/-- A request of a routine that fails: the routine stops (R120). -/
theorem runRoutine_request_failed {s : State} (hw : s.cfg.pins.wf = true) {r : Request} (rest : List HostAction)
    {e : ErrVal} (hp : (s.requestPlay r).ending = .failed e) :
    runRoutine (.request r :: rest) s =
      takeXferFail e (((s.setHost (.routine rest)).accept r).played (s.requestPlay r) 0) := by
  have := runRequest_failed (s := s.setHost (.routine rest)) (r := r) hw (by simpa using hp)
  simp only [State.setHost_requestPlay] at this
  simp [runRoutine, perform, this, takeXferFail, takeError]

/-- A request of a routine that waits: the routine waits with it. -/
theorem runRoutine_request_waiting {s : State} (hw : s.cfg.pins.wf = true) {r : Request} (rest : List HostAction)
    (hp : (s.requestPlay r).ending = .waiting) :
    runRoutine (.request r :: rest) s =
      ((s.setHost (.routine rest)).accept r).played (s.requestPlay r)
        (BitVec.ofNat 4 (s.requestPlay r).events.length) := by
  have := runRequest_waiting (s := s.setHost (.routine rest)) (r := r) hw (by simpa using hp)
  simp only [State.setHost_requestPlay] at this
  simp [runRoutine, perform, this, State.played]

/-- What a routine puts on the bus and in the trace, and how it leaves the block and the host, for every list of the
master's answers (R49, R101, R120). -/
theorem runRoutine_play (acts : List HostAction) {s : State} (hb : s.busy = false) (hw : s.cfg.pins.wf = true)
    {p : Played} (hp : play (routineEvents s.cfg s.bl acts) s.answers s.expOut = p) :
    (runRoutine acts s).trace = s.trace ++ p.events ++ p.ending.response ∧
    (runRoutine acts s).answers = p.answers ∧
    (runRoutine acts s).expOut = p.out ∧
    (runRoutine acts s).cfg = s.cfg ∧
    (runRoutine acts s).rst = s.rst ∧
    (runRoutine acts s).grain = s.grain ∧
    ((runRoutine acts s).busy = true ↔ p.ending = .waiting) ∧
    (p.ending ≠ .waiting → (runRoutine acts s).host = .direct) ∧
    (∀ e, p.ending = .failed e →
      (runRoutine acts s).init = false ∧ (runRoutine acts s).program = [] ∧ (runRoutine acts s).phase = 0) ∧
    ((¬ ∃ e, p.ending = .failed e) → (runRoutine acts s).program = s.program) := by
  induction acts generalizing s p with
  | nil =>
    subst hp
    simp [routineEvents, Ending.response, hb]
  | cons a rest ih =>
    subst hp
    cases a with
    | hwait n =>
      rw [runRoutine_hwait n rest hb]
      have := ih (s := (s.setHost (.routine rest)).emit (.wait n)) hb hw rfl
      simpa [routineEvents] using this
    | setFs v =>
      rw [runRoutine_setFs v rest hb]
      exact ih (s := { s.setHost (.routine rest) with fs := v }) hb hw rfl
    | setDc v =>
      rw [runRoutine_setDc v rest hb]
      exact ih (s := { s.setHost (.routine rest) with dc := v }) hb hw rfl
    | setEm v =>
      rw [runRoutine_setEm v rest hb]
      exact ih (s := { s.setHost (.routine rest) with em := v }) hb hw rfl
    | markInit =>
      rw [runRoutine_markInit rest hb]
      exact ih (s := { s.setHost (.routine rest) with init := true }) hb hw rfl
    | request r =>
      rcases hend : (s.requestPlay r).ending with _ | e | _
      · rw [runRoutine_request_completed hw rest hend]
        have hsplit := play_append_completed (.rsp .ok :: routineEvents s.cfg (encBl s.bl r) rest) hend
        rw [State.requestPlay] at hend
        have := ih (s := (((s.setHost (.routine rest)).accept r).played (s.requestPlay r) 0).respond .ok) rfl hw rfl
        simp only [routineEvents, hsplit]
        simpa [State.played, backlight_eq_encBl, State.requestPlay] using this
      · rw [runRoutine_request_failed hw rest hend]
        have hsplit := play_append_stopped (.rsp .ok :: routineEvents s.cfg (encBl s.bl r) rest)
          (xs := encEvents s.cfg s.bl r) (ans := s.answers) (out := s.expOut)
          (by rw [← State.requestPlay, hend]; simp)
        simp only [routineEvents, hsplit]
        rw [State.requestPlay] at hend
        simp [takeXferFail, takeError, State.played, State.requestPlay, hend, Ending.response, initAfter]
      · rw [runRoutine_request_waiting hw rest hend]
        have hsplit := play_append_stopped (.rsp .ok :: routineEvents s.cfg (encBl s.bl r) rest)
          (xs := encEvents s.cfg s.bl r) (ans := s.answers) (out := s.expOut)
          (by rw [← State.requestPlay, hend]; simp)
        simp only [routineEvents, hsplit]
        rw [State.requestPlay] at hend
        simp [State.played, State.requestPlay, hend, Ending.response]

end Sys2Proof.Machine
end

******************************

_What the task asks_
Gather each line of the listing containing the word "perform" and show it.

_Result_
  simp [runRoutine, perform, this, takeXferFail, takeError]
  simp [runRoutine, perform, this, State.played]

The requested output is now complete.